Este resultado evidencia um crescimento de 14,5% face a 2016, ano em que o consumo turístico em Portugal valia 12,5% do PIB. Desde 2014, aliás, o crescimento anual deste indicador foi de 0,3 pontos, pelo que o registo do ano passado (+1,2 pontos, quatro vezes mais) se torna ainda mais significativo.

O peso dos turistas estrangeiros no consumo turístico no território subiu de 61,2% em 2014 para 63,1% no ano passado.

Também o Valor Acrescentado Bruto (VAB) gerado pelo Turismo registou uma subida expressiva, passando de 6,9% em 2016 para 7,5% no ano passado.
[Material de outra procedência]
-- ==== Sys2Proof/Machine/Channel.lean ====
section
/-! DEFINITION. COPY, CHWAIT and CHRST: descriptors, the checks of acceptance, waiting on a channel and resetting it
(R255, R330-R336). -/

namespace Sys2Proof.Machine

/-! ## Descriptors (R330, R331) -/

/-- A range of rows: first address, rows, stride, bytes of a row. -/
structure Rows where
  base : DWord
  rows : Nat
  stride : Nat
  bytes : Nat
  deriving DecidableEq, Repr, Inhabited

/-- Bytes from the first to the last of a range. -/
def Rows.extent (r : Rows) : Nat := (r.rows - 1) * r.stride + r.bytes

/-- The pages of a range, in the order its rows meet them. -/
def Rows.pages (r : Rows) : List Nat :=
  ((List.range r.rows).flatMap (fun i =>
    let a := r.base.toNat + i * r.stride
    (List.range ((a % 4096 + r.bytes + 4095) / 4096)).map (fun j => a / 4096 + j))).eraseDups

/-- The two ranges of a COPY, unless a descriptor is not legal (R330, R331). -/
def copyRanges (shp : Shape) (src w1 dst w3 : DWord) : Option (Rows × Rows) :=
  let e := shapeElem shp
  let slotOk : Bool := field dst 63 60 != 0xC ||
    (decide (field dst 59 19 = 0) && (!bit dst 15 || decide (field dst 14 0 < 1024)))
  let len := field w1 24 0
  let sstr := field w1 63 32
  let rows := field w1 31 16
  let rb := field w1 15 0
  let dstr := field w3 31 0
  let plain : Bool := field w3 63 32 == 0 && decide (1 ≤ rows) && decide (1 ≤ rb) && decide (rows * rb ≤ 2 ^ 24)
  if !slotOk then none
  else match shp with
    | .d1 =>
      if field w1 63 25 = 0 ∧ 1 ≤ len ∧ len ≤ 2 ^ 24 ∧ w3 = 0 then
        some ({ base := src, rows := 1, stride := 0, bytes := len }, { base := dst, rows := 1, stride := 0, bytes := len })
      else none
    | .d2 =>
      if plain ∧ rb ≤ dstr then
        some ({ base := src, rows, stride := sstr, bytes := rb }, { base := dst, rows, stride := dstr, bytes := rb })
      else none
    | .t8 | .t16 =>
      if plain ∧ rb % e = 0 ∧ rows * e ≤ dstr ∧ src.toNat % e = 0 ∧ sstr % e = 0 ∧ dst.toNat % e = 0 ∧ dstr % e = 0 then
        some ({ base := src, rows, stride := sstr, bytes := rb },
              { base := dst, rows := rb / e, stride := dstr, bytes := rows * e })
      else none

/-! ## Checks of acceptance (R332) -/

/-- Does a range lie in a space that a COPY may name: unified memory, a scratchpad, and for a destination a slot area? -/
def State.rangeOk (s : State) (k w : Nat) (r : Rows) (dest : Bool) : Bool :=
  let a := r.base
  match field a 63 60 with
  | 0 => decide (a.toNat + r.extent ≤ 2 ^ 57)
  | 8 | 9 => (match s.formOf k w 0 a r.extent with | .scr _ _ => true | .virt _ _ | .bad => false)
  | 12 => dest && decide (field a 14 0 + r.extent ≤ if bit a 15 then 1024 else 32768)
  | _ => false

/-- The pages of a range with their places and leaves, or the fault of the first page that fails. -/
def Cx.mapPages (c : Cx) (s : State) (r : Rows) (need : Need) (access : Nat) (lab : Label) :
    State × Except FaultInfo (List (PageMap × Option DWord)) :=
  r.pages.foldl (fun (acc : State × Except FaultInfo (List (PageMap × Option DWord))) p =>
    match acc.2 with
    | .error f => (acc.1, .error f)
    | .ok ms =>
      let va : DWord := BitVec.ofNat 64 (max (4096 * p) r.base.toNat)
      let base : DWord := BitVec.ofNat 64 (4096 * p)
      match field r.base 63 60 with
      | 0 =>
        (match acc.1.translate c.core c.ctx base need with
         | (s, .error (k, m)) => (s, .error { kind := k, access, va, malformed := m, lab })
         | (s, .ok (pl, leaf)) => (s, .ok (ms ++ [({ vpage := p, place := pl, mask := s.egressMask pl }, some leaf)])))
      | 12 => (acc.1, .ok ms)
      | _ =>
        (match acc.1.formOf c.n.team c.n.warp 0 base 1 with
         | .scr t o => (acc.1, .ok (ms ++ [({ vpage := p, place := .scr t o, mask := 0xFFFF }, none)]))
         | .virt _ _ | .bad => (acc.1, .ok ms))) (s, .ok [])

/-- The PEER field of a peer leaf. -/
def peerOf (leaf : Option DWord) : Option Nat :=
  match leaf with
  | some l => if leafApt l = 1 then some (field l 60 57) else none
  | none => none

/-- Does a page's floor bar a domain? -/
def floorBars (dom : Dom) (leaf : Option DWord) : Bool :=
  match leaf with
  | some l => decide (dom.rank < field l 54 52)
  | none => false

/-- Does every source unit of a transfer pass the egress check of the pages that receive its bytes (R430)? -/
def State.copyEgressOk (s : State) (x : Xfer) : Bool :=
  !x.egress || (List.range x.total).all (fun n =>
    match pageOf x.dstMap (x.dstAt n) with
    | none => true
    | some pg =>
      let lu := match placeIn x.srcMap (x.srcAt n) with | some p => s.unitLab p | none => 0
      (lu ||| x.lab) &&& ~~~pg.mask == 0)

/-- The transfers accepted on a channel that have not ended: those on it, and those that Almanac warps of the core still
buffer (R278, R333; log 77). -/
def State.accepted (s : State) (core ch : Nat) : List Xfer :=
  (Cells.get (s.core core).chans ch).xfers ++ s.teams.flatMap (fun (t : Nat × Team) =>
    if t.2.core = core then t.2.warps.flatMap (fun (w : Nat × Warp) => w.2.cbuf.filterMap (fun e => match e with
      | .copy c x => if c = ch then some x else none
      | _ => none))
    else [])

/-- Accepts a transfer: onto its channel, or into an Almanac warp's commit buffer (R278, R333). -/
def Cx.accept (c : Cx) (s : State) (ch : Nat) (x : Xfer) : Eff :=
  if c.buffers then
    match s.bufferAdd c.n.team c.n.warp [.copy ch x] with
    | some s => { s }
    | none => { s := c.s, bufferFull := true }
  else
    { s := s.onCore c.core (fun y => { y with
        chans := Cells.modify y.chans ch (fun (z : Chan) => { z with xfers := z.xfers ++ [x] }) }) }

/-- The checks of R332 from the fourth on, and acceptance. -/
def Cx.copyChecked (c : Cx) (shp : Shape) (dom : Dom) (scp : Scope) (ch : Nat) (denied : Bool) (cap : Scope)
    (sr dr : Rows) (flag : DWord) (lab flagLab srcLab dstLab : Label) : Eff :=
  let trap (s : State) (cause : Cause) (d : DWord) (l : Label) : Eff := { s, ends := trapAll c.act cause d l }
  let slot := if field dr.base 63 60 = 12 then some (field dr.base 18 16) else none
  let unheld := match slot with
    | some n => (Cells.get (c.s.core c.core).slots n).holder != some c.n.team
    | none => false
  if unheld then trap c.s .slotNotClaimed (BitVec.ofNat 64 (slot.getD 0)) dstLab
  else if denied then trap c.s .scopeDenied (BitVec.ofNat 64 scp.rank) 0
  else
    let park (s : State) (f : FaultInfo) : Eff := { s, ends := c.lanesA.map (fun l => (l, .fault f)) }
    match c.mapPages c.s sr .read 4 srcLab with
    | (s, .error f) => park s f
    | (s, .ok sm) =>
      match c.mapPages s dr .write 5 dstLab with
      | (s, .error f) => park s f
      | (s, .ok dm) =>
        let fr : Rows := { base := flag, rows := if flag = 0 then 0 else 1, stride := 0, bytes := 8 }
        match c.mapPages s fr .flag 6 (flagLab) with
        | (s, .error f) => park s f
        | (s, .ok fm) =>
          let fp := match fm with | y :: _ => peerOf y.2 | [] => none
          let targets := if dm.isEmpty then [none] else dm.map (fun y => peerOf y.2)
          let noFlag := if flag = 0 then targets.any (·.isSome) else targets.any (· != fp)
          if noFlag then trap s .remoteStoreNoflag dr.base dstLab
          else if sm.any (fun y => floorBars dom y.2) then trap s .domainFloor sr.base srcLab
          else if dm.any (fun y => floorBars dom y.2) then trap s .domainFloor dr.base dstLab
          else
            let hit := match slot with
              | some n =>
                let due := sm.foldl (fun (l : Label) (y : PageMap × Option DWord) =>
                  (List.range 32).foldl (fun (l : Label) i => l ||| s.unitLab (y.1.place.add (128 * i))) l) lab
                s.clashArray c.core c.n.team true due (fun m => m.readsSlot n)
              | none => (s, none)
            let x : Xfer :=
              { id := s.nextId, team := c.n.team, warp := c.n.warp, core := c.core, ctx := c.ctx, shape := shp, dom,
                scp := cap, src := sr.base, sstr := sr.stride, rows := sr.rows, rb := sr.bytes, dst := dr.base,
                dstr := dr.stride, flag, srcMap := sm.map (·.1), dstMap := dm.map (·.1), flagMap := fm.map (·.1), lab,
                flagLab := flagLab ||| c.ambient
                egress := dm.any (fun y => y.1.mask != 0xFFFF)
                overlap := sm.any (fun a => dm.any (fun b => a.1.place.overlaps 4096 b.1.place 4096))
                clash := hit.2, pc := c.n.pc, aim := srcLab }
            let view := if c.buffers then s.overlaid c.n.team c.n.warp else s
            if !view.copyEgressOk x then trap s .labelEgress dr.base dstLab
            else c.accept hit.1.fresh ch x

/-- COPY asks a channel for a transfer (R330-R333). -/
def execCopy (h : Hdr) (scp : Scope) (dom : Dom) (wf wd wc : BitVec 6) (shp : Shape) (ch : BitVec 2) (s : State) :
    Host.Outcome State Fault Refusal :=
  issue (.copy h scp dom wf wd wc shp ch) s (fun cx =>
    let x := cx.s.context cx.ctx
    let beyond := decide (cx.s.scopeCap x < scp.rank)
    let strict := cx.s.strictBit x
    let cx := if beyond && !strict then
        { cx with s := cx.s.onWarp cx.n.team cx.n.warp (fun w => { w with scopeclamp := w.scopeclamp ||| 1 }) }
      else cx
    let c := wc.toNat
    let d := wd.toNat
    let flag := cx.w wf.toNat
    let lsrc := cx.labW c
    let ldst := cx.labW d
    let lflag := cx.labW wf.toNat
    if 16 ≤ (cx.s.accepted cx.core ch.toNat).length then
      { s := cx.s, after := { st := .held (.chan ch.toNat), keep := true } }
    else match copyRanges shp (cx.w c) (cx.w (c + 1)) (cx.w d) (cx.w (d + 1)) with
      | none => { s := cx.s, ends := trapAll cx.act .illegalField 0 0 }
      | some (sr, dr) =>
        if flag.toNat % 8 ≠ 0 then { s := cx.s, ends := trapAll cx.act .misalignedAddr flag lflag }
        else if !cx.s.rangeOk cx.n.team cx.n.warp sr false then
          { s := cx.s, ends := trapAll cx.act .badSpace sr.base lsrc }
        else if !cx.s.rangeOk cx.n.team cx.n.warp dr true then
          { s := cx.s, ends := trapAll cx.act .badSpace dr.base ldst }
        else if field flag 63 57 ≠ 0 then { s := cx.s, ends := trapAll cx.act .badSpace flag lflag }
        else cx.copyChecked shp dom scp ch.toNat (beyond && strict) (if beyond then scopeOf (cx.s.scopeCap x) else scp)
          sr dr flag (lsrc ||| cx.labW (c + 1) ||| ldst ||| cx.labW (d + 1) ||| cx.ambient) lflag lsrc ldst)

/-! ## Waiting on a channel and resetting it (R334-R336) -/

/-- SR.CHWPn as a team sees it: the pointer plus the team's offset. -/
def State.chanView (s : State) (k ch : Nat) : DWord :=
  let t := s.team k
  (Cells.get (s.core t.core).chans ch).ptr + Cells.get t.chOff ch

/-- CHWAIT parks the strand until the team's view of a channel has reached a value (R334). -/
def execChwait (h : Hdr) (wv : BitVec 6) (ch : BitVec 2) (s : State) : Host.Outcome State Fault Refusal :=
  issue (.chwait h wv ch) s (fun cx =>
    let v := cx.w wv.toNat
    if v.toNat ≤ (cx.s.chanView cx.n.team ch.toNat).toNat then { s := cx.s }
    else { s := cx.s, after := { st := .waiting (.chan ch.toNat v) } })

/-- Sets a channel's pointer and a team's offset for it to 0 (R335). -/
def State.chanReset (s : State) (k ch : Nat) : State :=
  let s1 := s.onCore (s.team k).core (fun c => { c with chans := Cells.modify c.chans ch (fun (z : Chan) => { z with ptr := 0 }) })
  s1.onTeam k (fun t => { t with chOff := Cells.erase t.chOff ch })

/-- Drops a channel's stopped transfer: a CHRST treats it as ended (R430). -/
def State.chanDropStuck (s : State) (core ch : Nat) (among : List Nat) : State :=
  s.onCore core (fun c => { c with chans := Cells.modify c.chans ch (fun (z : Chan) =>
    { z with xfers := z.xfers.filter (fun x => !(x.stuck && among.contains x.id)) }) })

/-- CHRST resets a channel once every transfer accepted before it has ended (R335). -/
def execChrst (h : Hdr) (ch : BitVec 2) (s : State) : Host.Outcome State Fault Refusal :=
  issue (.chrst h ch) s (fun cx =>
    let c := cx.core
    let all := (cx.s.accepted c ch.toNat).map (·.id)
    let s1 := cx.s.chanDropStuck c ch.toNat all
    let ids := (s1.accepted c ch.toNat).map (·.id)
    if ids.isEmpty then { s := s1.chanReset cx.n.team ch.toNat }
    else { s := s1, after := { st := .held (.chrst ch.toNat ids) } })

end Sys2Proof.Machine
end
Por outro lado, o emprego no Turismo também continua a crescer de forma sustentada, acompanhando o dinamismo desta atividade ao longo de todo o ano. De acordo com o INE, em 2016 o emprego no Turismo aumentou 4,8%, para um total de 417 mil vínculos a tempo completo, o que representou nesse ano 9,4% do emprego nacional. E em 2016, as remunerações do Turismo cresceram 7,6%, mais do que em 2015 (5,7%).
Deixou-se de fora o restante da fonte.